Dataset items:
----

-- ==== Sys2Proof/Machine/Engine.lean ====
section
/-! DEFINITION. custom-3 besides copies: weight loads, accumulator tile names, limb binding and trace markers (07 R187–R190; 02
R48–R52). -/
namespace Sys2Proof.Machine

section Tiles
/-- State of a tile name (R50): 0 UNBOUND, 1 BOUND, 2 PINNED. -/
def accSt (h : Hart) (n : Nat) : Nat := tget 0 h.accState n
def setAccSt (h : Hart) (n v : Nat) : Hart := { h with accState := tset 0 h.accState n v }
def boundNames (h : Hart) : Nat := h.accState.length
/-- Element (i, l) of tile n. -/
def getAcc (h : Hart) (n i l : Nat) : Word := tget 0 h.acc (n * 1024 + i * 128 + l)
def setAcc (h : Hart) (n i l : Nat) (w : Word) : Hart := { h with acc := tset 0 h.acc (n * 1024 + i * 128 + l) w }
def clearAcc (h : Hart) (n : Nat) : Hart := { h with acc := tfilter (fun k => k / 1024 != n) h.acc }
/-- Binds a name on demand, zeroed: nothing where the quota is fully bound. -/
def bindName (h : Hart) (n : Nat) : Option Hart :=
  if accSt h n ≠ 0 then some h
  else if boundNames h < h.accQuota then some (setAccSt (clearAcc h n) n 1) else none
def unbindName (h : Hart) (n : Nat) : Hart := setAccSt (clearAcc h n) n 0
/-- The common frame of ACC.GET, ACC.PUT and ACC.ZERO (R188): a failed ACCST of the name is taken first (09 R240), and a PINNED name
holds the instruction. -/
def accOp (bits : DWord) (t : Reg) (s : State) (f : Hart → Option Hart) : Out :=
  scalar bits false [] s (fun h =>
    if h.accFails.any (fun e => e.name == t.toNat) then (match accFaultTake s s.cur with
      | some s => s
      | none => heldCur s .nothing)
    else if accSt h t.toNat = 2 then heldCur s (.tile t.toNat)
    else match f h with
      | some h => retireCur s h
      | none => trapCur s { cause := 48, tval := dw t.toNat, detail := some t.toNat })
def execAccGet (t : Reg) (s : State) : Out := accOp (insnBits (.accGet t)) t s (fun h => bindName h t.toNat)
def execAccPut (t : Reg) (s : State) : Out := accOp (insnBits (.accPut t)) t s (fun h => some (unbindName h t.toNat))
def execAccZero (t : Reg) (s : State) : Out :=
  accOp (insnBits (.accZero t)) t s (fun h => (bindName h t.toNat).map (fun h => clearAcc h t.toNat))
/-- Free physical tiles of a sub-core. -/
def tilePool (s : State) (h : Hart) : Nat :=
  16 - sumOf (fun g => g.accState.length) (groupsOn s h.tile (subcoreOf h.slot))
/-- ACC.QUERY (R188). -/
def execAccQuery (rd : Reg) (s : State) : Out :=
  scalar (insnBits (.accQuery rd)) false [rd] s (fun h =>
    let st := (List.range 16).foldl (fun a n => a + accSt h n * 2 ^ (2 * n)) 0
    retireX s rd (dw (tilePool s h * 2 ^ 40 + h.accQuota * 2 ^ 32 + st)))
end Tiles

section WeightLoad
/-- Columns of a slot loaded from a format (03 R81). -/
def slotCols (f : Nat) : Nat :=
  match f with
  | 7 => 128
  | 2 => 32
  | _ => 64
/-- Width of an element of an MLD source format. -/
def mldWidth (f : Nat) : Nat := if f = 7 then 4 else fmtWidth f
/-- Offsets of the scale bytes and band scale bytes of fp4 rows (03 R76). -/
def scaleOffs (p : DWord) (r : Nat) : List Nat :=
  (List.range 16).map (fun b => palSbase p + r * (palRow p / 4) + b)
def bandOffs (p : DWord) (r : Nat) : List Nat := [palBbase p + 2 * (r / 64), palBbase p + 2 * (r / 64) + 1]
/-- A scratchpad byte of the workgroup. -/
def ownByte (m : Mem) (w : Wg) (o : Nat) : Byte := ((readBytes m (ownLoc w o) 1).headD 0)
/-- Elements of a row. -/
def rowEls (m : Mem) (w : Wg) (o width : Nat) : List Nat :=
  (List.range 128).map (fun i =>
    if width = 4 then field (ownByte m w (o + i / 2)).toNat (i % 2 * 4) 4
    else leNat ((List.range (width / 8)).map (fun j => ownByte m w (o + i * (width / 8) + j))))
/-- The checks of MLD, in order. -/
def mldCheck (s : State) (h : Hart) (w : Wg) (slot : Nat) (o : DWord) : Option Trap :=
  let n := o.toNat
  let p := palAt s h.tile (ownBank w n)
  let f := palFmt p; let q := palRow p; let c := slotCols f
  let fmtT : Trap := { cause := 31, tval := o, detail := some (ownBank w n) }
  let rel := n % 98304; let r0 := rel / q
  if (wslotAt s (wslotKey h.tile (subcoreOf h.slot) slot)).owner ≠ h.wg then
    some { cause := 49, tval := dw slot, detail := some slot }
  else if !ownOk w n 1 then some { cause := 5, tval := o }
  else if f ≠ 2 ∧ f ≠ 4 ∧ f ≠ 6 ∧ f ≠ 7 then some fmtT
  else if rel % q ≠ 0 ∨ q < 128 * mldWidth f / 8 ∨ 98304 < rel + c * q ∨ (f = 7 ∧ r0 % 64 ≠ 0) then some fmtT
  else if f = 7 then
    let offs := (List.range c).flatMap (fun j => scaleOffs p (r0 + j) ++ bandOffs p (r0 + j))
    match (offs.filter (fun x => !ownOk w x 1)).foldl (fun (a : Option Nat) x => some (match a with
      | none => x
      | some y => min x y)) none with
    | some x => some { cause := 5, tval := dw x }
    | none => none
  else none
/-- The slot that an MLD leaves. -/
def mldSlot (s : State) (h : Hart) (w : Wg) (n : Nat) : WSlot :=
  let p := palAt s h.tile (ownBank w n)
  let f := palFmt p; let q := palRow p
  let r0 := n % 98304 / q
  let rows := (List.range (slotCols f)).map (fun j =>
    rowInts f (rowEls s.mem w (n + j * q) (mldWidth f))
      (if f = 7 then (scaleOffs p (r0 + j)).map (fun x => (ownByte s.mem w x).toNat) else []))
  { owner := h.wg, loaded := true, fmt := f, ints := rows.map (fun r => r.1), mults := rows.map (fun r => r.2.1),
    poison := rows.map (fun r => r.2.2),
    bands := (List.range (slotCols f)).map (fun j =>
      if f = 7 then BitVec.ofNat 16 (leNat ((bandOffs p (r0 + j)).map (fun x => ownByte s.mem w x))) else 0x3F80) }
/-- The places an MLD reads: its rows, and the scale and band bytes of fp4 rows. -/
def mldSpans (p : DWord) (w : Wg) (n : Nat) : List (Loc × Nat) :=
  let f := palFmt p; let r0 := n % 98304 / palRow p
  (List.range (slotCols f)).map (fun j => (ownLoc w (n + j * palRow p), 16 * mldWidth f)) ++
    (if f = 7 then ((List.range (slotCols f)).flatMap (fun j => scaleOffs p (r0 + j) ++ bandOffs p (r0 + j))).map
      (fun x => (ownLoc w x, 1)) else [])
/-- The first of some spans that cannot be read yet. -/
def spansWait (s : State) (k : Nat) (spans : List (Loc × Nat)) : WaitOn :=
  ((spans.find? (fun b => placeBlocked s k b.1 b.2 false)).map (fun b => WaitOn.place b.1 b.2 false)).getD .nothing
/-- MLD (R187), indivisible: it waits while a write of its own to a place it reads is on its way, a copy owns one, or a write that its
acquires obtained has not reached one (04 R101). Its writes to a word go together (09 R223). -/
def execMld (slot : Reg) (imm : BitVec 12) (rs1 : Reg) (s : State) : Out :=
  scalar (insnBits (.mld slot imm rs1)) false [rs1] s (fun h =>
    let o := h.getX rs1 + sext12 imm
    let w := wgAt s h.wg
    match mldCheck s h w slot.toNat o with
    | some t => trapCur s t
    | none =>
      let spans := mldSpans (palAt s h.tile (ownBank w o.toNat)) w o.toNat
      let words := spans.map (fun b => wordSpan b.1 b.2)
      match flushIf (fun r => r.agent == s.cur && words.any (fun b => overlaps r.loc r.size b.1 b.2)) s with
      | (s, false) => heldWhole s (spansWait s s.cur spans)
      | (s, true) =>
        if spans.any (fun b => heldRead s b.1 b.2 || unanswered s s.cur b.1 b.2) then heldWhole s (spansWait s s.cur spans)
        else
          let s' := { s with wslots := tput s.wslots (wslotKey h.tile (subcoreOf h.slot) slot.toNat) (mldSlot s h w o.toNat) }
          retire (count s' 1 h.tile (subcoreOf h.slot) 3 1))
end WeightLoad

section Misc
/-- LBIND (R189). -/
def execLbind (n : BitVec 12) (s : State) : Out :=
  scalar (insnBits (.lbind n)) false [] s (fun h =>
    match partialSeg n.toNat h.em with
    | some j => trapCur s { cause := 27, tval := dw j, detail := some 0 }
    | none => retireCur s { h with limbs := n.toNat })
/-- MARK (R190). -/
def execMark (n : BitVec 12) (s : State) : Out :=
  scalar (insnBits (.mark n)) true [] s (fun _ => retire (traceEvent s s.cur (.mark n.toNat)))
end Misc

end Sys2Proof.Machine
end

----

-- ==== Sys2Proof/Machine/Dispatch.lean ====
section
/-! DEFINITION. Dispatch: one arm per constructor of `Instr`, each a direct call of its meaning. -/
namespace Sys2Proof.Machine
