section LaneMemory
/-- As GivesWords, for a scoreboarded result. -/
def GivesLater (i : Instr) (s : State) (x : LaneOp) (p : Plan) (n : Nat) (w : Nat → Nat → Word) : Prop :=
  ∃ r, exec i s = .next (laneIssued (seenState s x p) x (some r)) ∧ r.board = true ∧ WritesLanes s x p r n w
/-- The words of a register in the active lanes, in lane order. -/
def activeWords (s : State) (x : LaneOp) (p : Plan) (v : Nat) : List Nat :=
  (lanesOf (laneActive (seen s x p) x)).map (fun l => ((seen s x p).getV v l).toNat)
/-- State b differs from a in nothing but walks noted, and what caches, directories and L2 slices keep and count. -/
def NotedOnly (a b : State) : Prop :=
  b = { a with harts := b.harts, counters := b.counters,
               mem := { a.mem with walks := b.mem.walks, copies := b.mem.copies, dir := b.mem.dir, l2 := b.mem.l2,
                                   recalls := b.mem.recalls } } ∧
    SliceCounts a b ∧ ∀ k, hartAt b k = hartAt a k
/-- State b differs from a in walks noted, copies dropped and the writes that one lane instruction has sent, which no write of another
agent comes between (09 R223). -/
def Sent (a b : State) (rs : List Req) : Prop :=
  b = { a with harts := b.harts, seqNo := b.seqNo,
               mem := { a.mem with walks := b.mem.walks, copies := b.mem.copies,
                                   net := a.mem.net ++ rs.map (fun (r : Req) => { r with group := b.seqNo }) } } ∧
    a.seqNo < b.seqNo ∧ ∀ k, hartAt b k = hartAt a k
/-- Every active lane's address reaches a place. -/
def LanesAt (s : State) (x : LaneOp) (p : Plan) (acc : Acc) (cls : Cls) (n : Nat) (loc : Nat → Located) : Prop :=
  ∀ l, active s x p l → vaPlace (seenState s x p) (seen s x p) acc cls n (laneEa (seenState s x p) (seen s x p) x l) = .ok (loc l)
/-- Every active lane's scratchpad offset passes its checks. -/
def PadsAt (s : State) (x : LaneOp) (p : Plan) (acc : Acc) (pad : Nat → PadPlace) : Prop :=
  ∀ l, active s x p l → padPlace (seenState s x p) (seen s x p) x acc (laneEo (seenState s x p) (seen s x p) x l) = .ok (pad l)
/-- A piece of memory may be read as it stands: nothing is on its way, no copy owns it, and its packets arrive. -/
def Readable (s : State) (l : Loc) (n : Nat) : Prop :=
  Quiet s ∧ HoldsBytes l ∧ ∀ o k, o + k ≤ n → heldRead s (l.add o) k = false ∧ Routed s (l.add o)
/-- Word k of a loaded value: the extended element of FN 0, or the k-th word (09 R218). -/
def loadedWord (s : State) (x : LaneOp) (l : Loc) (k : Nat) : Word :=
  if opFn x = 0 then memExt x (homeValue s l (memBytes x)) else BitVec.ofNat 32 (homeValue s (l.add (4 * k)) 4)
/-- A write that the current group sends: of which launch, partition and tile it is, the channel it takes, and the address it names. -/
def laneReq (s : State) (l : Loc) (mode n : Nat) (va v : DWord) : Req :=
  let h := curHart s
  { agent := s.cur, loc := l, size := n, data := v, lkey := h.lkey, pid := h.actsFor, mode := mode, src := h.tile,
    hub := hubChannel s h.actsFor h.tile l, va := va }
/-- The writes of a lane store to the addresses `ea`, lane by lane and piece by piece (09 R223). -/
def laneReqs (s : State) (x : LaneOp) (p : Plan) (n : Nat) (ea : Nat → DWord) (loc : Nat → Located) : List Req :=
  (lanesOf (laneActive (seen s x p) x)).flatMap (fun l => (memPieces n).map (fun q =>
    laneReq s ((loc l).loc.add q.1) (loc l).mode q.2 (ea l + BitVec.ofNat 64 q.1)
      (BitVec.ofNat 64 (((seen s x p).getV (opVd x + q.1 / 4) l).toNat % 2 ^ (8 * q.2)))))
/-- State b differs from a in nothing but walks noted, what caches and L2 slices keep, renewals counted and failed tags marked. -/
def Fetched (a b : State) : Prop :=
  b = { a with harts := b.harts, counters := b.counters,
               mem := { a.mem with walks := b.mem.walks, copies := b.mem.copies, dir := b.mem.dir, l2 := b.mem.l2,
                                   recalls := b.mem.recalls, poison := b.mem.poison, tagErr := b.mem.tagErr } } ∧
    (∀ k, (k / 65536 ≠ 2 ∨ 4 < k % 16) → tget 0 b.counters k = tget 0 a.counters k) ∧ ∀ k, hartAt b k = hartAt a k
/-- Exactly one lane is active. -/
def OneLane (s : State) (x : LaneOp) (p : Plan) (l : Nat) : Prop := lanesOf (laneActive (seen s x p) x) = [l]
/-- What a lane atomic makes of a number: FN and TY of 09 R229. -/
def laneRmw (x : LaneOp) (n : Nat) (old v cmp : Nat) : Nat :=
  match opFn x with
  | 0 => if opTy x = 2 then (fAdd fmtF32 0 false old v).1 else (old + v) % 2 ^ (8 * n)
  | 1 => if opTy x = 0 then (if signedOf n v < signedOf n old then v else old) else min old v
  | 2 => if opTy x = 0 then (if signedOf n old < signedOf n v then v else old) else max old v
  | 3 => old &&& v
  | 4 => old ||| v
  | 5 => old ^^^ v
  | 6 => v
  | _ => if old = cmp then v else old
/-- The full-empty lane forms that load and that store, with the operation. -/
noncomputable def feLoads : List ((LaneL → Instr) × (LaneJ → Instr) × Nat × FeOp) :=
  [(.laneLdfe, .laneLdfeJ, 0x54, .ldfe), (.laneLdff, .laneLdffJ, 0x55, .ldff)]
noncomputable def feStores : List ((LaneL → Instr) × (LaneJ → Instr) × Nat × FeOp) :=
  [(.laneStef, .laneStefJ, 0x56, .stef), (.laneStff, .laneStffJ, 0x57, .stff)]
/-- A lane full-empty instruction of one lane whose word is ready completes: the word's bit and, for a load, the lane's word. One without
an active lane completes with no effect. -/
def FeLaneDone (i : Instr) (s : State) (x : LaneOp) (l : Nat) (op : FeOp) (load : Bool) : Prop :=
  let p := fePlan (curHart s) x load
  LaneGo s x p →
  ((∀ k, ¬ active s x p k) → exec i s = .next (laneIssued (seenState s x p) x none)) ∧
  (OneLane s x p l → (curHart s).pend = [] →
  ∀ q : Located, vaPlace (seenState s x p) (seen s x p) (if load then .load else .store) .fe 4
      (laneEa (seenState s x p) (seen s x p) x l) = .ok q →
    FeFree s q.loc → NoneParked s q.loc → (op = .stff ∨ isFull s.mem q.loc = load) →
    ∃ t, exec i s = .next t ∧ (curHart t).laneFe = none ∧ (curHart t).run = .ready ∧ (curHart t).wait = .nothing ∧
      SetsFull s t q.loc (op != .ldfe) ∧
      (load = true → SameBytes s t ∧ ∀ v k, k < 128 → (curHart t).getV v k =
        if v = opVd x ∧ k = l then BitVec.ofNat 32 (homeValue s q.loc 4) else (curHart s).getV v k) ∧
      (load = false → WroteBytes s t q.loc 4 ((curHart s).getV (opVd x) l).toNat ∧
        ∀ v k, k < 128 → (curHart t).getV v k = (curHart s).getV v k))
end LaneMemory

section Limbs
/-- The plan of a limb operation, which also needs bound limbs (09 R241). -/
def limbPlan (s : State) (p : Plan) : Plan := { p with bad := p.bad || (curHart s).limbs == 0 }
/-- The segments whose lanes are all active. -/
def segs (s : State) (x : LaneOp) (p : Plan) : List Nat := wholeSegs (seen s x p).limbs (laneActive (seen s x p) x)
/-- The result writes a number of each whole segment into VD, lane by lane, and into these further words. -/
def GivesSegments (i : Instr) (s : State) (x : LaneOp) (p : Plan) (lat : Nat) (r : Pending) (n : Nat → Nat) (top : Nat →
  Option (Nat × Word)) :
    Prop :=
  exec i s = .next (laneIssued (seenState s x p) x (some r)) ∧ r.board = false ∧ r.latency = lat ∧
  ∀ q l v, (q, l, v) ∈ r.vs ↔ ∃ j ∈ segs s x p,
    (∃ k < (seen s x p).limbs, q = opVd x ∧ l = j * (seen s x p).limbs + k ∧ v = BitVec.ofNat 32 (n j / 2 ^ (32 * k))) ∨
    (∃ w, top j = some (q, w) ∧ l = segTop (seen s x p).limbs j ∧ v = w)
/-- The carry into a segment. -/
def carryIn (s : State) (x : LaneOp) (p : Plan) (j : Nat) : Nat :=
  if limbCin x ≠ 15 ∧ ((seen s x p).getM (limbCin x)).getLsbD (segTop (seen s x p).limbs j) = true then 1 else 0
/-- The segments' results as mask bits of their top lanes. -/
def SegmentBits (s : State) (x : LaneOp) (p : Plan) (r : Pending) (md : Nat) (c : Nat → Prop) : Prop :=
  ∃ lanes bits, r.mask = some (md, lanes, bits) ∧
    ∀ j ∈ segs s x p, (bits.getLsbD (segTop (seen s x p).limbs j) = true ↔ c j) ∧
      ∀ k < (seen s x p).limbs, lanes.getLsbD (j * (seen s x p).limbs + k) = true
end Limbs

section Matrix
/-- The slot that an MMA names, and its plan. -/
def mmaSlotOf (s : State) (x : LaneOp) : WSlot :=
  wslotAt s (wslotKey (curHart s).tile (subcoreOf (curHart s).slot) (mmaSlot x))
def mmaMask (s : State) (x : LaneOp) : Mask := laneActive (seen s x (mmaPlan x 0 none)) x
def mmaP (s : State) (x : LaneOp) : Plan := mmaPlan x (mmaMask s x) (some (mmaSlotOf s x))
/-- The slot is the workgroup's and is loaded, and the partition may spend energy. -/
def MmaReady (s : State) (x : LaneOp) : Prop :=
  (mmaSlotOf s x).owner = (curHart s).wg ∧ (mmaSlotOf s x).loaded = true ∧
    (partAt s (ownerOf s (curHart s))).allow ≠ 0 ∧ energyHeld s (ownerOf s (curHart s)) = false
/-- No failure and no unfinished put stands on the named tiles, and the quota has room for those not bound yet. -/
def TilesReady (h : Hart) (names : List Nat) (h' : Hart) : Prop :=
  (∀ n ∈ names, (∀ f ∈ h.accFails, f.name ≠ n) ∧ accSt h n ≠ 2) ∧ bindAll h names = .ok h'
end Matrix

----

TASK ITEM:
What you give back should be only the lines of the records above, starting at the line with "-- ==== Sys2Proof/Machine/Engine.lean" and ending at the line with "def getAcc (h", restated word for word.

EXERCISE ANSWER:
-- ==== Sys2Proof/Machine/Engine.lean ====
section
/-! DEFINITION. custom-3 besides copies: weight loads, accumulator tile names, limb binding and trace markers (07 R187–R190; 02
R48–R52). -/
namespace Sys2Proof.Machine

section Tiles
/-- State of a tile name (R50): 0 UNBOUND, 1 BOUND, 2 PINNED. -/
def accSt (h : Hart) (n : Nat) : Nat := tget 0 h.accState n
def setAccSt (h : Hart) (n v : Nat) : Hart := { h with accState := tset 0 h.accState n v }
def boundNames (h : Hart) : Nat := h.accState.length
/-- Element (i, l) of tile n. -/
def getAcc (h : Hart) (n i l : Nat) : Word := tget 0 h.acc (n * 1024 + i * 128 + l)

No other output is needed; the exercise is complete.